PROBLEM DETAILS: Range to output from the entries below: the line containing "ctr[7:0] (20_memory.md rule R54). -/" through the line containing "and R125. -/". Set it down exactly, ends included, nothing else.

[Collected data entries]
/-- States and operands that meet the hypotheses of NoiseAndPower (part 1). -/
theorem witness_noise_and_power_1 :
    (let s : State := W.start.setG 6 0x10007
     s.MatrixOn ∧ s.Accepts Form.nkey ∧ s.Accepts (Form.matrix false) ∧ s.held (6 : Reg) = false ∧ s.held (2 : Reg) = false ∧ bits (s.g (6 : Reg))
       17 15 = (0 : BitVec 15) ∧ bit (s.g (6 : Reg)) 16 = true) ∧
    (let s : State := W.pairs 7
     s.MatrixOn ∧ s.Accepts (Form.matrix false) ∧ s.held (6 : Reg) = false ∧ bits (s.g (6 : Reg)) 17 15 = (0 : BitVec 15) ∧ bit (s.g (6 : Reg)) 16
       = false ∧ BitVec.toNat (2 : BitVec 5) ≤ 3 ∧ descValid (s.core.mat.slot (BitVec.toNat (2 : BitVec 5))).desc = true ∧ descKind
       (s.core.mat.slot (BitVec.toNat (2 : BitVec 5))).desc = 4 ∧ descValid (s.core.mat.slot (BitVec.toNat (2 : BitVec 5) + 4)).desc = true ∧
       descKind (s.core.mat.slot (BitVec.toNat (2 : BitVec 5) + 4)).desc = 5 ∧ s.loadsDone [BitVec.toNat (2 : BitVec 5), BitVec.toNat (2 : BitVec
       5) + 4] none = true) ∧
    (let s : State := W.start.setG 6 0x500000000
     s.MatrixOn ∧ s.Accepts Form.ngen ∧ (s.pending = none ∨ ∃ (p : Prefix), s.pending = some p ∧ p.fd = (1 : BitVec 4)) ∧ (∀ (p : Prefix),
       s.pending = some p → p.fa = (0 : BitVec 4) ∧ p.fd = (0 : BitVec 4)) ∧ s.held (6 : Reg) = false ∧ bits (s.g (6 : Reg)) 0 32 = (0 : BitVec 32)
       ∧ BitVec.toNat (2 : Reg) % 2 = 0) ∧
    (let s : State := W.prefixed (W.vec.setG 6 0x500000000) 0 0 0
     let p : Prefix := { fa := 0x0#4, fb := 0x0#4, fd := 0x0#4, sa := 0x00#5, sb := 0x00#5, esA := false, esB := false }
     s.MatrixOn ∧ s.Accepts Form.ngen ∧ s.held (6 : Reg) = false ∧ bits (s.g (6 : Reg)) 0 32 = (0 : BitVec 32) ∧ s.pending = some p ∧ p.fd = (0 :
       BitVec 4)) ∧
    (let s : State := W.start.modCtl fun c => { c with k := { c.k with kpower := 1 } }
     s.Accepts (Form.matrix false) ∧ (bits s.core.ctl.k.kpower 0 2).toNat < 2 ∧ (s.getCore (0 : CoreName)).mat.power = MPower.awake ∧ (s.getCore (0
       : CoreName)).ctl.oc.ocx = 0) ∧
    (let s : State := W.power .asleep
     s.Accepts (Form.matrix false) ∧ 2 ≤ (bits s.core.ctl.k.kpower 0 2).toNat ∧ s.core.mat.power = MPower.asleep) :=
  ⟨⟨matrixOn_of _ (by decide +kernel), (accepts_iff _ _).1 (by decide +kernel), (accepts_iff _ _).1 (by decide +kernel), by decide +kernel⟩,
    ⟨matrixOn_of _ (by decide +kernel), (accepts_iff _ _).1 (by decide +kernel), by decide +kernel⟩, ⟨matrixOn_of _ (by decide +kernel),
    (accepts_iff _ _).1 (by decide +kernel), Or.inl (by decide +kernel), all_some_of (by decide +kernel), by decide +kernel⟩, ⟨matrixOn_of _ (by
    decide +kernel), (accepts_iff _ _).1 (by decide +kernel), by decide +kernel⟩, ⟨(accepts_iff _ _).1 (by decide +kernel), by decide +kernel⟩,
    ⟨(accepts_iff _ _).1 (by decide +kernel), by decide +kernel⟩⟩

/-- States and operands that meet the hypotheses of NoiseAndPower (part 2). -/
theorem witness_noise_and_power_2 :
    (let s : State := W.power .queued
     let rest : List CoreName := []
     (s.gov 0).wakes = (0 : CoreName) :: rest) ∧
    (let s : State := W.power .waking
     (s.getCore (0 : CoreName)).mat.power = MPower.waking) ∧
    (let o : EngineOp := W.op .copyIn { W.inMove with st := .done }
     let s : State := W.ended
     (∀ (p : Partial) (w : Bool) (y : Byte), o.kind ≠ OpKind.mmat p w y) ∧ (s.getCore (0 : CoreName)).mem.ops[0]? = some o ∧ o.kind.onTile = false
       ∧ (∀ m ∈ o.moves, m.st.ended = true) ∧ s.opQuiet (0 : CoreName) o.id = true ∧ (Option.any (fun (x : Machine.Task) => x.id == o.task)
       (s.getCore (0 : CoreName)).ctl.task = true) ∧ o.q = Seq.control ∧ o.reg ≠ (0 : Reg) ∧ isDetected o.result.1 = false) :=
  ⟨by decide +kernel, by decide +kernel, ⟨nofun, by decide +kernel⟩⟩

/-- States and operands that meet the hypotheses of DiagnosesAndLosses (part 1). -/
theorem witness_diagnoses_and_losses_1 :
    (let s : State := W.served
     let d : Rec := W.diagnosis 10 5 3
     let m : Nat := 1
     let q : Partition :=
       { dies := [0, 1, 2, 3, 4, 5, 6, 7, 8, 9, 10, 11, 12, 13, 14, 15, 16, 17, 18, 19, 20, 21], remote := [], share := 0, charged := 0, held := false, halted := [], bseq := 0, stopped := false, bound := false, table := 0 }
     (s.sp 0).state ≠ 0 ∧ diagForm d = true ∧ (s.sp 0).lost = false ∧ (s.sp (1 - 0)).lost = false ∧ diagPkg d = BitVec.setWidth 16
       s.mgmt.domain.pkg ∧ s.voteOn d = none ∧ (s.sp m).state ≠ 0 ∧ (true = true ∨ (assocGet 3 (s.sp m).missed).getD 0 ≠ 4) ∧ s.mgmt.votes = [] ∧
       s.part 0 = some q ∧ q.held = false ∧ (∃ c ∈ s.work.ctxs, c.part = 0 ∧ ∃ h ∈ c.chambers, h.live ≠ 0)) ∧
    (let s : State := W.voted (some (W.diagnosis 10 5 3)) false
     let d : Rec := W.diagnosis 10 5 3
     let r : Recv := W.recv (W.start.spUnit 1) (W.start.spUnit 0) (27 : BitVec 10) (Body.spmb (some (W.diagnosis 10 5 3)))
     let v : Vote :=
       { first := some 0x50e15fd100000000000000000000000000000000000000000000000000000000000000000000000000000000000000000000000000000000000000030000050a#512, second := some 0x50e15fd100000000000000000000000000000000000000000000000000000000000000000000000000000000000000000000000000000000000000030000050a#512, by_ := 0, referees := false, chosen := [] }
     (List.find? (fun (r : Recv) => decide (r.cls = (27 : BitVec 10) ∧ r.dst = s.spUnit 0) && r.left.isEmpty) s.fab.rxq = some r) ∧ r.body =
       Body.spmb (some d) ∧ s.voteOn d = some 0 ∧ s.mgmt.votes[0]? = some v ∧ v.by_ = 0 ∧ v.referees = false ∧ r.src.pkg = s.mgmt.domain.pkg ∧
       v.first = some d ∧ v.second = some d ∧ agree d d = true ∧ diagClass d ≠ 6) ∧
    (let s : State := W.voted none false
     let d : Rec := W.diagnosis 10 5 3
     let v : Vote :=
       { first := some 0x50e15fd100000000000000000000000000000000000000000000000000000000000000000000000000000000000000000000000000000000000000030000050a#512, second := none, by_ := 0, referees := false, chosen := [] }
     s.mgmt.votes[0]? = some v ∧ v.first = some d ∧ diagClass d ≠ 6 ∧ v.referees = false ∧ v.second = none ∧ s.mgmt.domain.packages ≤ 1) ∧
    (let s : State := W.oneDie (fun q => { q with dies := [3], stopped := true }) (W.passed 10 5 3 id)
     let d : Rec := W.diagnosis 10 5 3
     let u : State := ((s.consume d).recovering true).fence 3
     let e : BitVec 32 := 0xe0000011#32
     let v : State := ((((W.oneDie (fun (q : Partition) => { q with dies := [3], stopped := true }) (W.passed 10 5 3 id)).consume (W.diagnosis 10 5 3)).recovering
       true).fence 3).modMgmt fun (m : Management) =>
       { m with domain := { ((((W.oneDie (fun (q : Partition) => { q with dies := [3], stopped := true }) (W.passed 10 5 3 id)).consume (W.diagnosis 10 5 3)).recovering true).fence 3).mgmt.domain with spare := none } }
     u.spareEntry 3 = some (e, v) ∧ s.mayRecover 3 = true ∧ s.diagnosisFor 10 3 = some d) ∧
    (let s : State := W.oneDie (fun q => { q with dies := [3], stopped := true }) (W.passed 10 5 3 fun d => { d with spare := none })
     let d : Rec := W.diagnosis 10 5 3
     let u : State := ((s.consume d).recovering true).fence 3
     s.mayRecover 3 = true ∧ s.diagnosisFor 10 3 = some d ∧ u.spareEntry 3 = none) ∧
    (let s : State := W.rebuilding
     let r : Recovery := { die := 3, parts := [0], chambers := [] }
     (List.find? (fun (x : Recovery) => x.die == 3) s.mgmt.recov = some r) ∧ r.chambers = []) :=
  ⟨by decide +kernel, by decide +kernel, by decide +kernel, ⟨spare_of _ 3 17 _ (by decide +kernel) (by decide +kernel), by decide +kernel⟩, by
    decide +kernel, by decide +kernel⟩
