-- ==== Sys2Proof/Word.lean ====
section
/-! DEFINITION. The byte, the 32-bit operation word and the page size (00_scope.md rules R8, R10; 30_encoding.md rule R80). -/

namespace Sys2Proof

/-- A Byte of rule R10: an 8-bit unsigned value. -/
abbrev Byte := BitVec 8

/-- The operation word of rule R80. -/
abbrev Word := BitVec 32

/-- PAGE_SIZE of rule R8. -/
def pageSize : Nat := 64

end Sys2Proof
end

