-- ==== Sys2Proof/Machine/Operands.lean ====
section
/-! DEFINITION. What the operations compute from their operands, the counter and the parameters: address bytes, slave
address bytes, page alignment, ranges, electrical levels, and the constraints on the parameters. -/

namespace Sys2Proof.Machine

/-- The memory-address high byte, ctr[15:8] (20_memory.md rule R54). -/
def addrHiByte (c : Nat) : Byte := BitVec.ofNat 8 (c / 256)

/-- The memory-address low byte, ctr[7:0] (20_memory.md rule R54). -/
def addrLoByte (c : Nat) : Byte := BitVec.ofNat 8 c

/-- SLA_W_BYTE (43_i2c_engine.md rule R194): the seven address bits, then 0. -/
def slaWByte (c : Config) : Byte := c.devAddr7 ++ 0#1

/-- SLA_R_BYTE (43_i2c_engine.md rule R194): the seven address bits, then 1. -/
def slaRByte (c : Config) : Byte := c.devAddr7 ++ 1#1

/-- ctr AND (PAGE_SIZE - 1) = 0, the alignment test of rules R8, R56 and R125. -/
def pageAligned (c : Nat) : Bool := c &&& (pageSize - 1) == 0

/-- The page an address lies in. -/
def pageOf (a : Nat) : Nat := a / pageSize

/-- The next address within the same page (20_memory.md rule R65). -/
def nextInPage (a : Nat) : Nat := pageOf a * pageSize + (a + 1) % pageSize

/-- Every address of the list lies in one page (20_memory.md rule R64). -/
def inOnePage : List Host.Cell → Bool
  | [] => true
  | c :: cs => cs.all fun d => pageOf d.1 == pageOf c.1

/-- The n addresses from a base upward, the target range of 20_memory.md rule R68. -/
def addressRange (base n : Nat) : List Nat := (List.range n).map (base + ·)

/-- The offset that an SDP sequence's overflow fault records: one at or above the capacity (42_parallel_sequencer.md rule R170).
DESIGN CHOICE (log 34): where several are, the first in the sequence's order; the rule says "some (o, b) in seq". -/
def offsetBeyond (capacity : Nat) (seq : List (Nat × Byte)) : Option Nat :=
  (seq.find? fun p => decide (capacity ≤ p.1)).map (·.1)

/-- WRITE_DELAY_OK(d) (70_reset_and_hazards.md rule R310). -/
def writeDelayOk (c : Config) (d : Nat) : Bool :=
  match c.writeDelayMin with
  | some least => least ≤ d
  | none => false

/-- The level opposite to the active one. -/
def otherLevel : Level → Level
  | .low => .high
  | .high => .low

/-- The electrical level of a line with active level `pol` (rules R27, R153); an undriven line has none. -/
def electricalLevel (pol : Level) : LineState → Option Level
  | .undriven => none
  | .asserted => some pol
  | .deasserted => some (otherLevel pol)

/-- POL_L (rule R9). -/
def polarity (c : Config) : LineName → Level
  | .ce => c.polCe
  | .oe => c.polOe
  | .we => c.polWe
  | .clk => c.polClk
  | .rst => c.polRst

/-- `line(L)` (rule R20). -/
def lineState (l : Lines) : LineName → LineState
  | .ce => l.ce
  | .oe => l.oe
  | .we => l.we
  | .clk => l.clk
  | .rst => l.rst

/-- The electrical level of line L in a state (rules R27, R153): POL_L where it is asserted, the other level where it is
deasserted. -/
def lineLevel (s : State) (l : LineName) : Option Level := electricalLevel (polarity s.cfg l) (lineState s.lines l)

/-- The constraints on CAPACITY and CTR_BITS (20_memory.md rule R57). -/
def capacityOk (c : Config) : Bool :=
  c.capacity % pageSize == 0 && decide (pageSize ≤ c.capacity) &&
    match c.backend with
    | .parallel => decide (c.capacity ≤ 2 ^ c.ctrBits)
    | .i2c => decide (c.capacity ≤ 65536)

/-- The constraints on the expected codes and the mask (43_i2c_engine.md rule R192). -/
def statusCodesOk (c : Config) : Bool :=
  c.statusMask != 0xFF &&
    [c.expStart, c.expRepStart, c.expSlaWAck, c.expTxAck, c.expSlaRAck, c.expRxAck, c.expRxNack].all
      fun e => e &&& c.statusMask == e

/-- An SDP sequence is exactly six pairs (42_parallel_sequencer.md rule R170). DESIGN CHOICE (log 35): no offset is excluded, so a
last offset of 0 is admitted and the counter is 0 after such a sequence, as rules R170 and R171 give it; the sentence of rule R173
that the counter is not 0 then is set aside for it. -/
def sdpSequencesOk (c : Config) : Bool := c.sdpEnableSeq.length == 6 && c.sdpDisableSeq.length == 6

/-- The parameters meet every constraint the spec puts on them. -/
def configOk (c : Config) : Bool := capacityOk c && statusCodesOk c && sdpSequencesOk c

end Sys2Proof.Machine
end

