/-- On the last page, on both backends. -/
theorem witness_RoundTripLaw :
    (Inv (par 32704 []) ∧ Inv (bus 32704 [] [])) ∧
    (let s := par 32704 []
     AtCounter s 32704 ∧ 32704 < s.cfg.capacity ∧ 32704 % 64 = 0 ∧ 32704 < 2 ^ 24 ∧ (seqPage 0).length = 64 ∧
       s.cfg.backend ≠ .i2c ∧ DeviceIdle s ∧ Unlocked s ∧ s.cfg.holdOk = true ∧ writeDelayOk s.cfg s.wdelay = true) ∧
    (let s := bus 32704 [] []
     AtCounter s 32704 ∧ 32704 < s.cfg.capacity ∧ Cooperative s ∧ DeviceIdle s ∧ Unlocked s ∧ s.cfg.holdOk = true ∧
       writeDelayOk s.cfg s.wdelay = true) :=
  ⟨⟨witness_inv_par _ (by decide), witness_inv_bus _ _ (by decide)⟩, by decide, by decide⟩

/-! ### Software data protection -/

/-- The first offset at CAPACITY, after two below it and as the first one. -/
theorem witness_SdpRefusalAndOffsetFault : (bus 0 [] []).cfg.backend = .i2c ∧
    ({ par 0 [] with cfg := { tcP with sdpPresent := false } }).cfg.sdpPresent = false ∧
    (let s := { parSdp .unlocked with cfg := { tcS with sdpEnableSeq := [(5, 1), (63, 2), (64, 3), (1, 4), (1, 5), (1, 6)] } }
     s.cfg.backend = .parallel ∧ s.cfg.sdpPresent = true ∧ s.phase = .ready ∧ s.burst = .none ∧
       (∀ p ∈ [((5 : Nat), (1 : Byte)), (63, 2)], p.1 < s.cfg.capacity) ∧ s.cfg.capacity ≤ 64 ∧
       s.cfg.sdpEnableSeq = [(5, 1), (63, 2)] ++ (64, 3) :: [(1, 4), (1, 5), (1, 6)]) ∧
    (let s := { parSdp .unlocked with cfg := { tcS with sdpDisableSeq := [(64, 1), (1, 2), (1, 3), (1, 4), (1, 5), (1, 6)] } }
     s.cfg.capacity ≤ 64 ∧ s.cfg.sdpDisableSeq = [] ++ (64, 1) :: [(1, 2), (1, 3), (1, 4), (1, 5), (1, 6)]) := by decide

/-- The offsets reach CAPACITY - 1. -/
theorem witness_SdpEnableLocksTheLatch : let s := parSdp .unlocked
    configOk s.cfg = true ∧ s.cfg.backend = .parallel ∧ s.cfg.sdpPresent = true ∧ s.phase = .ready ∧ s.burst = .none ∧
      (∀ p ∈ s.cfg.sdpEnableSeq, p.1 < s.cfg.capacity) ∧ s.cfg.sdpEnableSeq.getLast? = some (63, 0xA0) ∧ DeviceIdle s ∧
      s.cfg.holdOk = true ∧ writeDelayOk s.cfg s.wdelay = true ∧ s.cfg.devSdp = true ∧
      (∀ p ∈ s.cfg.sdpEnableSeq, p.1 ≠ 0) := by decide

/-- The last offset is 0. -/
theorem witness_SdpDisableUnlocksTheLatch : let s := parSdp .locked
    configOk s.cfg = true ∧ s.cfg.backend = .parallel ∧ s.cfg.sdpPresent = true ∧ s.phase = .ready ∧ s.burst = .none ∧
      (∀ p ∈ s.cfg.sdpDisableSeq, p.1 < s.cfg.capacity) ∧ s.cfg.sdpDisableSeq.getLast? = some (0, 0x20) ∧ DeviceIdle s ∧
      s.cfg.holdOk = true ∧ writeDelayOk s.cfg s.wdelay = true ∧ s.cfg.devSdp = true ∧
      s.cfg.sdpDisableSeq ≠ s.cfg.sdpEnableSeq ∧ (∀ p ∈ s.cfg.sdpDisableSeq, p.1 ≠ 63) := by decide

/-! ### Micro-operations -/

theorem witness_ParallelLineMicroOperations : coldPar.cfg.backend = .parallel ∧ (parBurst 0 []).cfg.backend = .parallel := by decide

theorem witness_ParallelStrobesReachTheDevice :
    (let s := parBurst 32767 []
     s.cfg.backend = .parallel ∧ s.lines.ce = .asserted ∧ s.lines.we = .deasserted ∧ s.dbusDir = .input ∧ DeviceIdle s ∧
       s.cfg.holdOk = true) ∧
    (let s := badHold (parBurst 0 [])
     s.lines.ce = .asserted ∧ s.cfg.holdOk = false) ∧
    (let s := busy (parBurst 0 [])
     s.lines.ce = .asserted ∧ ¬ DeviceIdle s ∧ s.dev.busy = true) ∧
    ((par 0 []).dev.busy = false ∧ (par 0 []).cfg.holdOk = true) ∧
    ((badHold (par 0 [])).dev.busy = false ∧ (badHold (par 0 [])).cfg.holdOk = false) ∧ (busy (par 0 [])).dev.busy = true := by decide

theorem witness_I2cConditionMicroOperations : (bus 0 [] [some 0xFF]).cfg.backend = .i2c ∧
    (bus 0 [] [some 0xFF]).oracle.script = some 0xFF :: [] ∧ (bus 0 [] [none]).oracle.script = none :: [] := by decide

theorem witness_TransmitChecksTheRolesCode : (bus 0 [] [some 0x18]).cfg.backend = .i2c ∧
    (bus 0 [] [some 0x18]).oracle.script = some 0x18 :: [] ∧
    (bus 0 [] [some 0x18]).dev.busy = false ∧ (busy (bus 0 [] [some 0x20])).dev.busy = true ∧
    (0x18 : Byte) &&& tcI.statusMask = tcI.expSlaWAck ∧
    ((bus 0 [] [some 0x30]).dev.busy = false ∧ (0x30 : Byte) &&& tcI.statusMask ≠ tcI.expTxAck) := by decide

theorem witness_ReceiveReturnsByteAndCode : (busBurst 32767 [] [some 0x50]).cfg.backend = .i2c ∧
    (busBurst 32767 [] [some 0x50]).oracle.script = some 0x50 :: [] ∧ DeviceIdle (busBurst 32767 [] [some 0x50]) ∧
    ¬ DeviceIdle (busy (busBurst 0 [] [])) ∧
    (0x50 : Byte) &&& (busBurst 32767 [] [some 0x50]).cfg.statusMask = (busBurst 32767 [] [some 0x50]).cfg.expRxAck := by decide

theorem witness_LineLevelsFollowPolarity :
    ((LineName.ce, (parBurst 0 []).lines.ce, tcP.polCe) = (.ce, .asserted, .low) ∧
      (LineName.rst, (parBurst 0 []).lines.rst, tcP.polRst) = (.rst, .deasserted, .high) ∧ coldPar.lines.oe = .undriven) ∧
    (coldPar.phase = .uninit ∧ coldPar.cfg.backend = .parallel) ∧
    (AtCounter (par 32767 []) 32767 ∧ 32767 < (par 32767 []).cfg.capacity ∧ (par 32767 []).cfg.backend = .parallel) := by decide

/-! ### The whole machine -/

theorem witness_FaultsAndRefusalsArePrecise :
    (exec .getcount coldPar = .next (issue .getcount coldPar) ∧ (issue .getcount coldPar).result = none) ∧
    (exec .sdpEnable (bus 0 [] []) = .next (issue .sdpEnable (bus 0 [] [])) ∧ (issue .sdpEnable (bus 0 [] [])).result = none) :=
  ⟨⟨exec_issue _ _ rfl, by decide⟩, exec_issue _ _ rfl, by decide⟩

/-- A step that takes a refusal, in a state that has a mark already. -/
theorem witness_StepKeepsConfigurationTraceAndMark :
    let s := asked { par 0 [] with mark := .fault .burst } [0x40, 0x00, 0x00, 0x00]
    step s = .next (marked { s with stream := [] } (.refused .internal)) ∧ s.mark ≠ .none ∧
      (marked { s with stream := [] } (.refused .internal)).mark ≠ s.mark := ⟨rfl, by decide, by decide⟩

RESULT FOR THIS TASK:
/-- The memory-address low byte, ctr[7:0] (20_memory.md rule R54). -/
def addrLoByte (c : Nat) : Byte := BitVec.ofNat 8 c

/-- SLA_W_BYTE (43_i2c_engine.md rule R194): the seven address bits, then 0. -/
def slaWByte (c : Config) : Byte := c.devAddr7 ++ 0#1

/-- SLA_R_BYTE (43_i2c_engine.md rule R194): the seven address bits, then 1. -/
def slaRByte (c : Config) : Byte := c.devAddr7 ++ 1#1

/-- ctr AND (PAGE_SIZE - 1) = 0, the alignment test of rules R8, R56 and R125. -/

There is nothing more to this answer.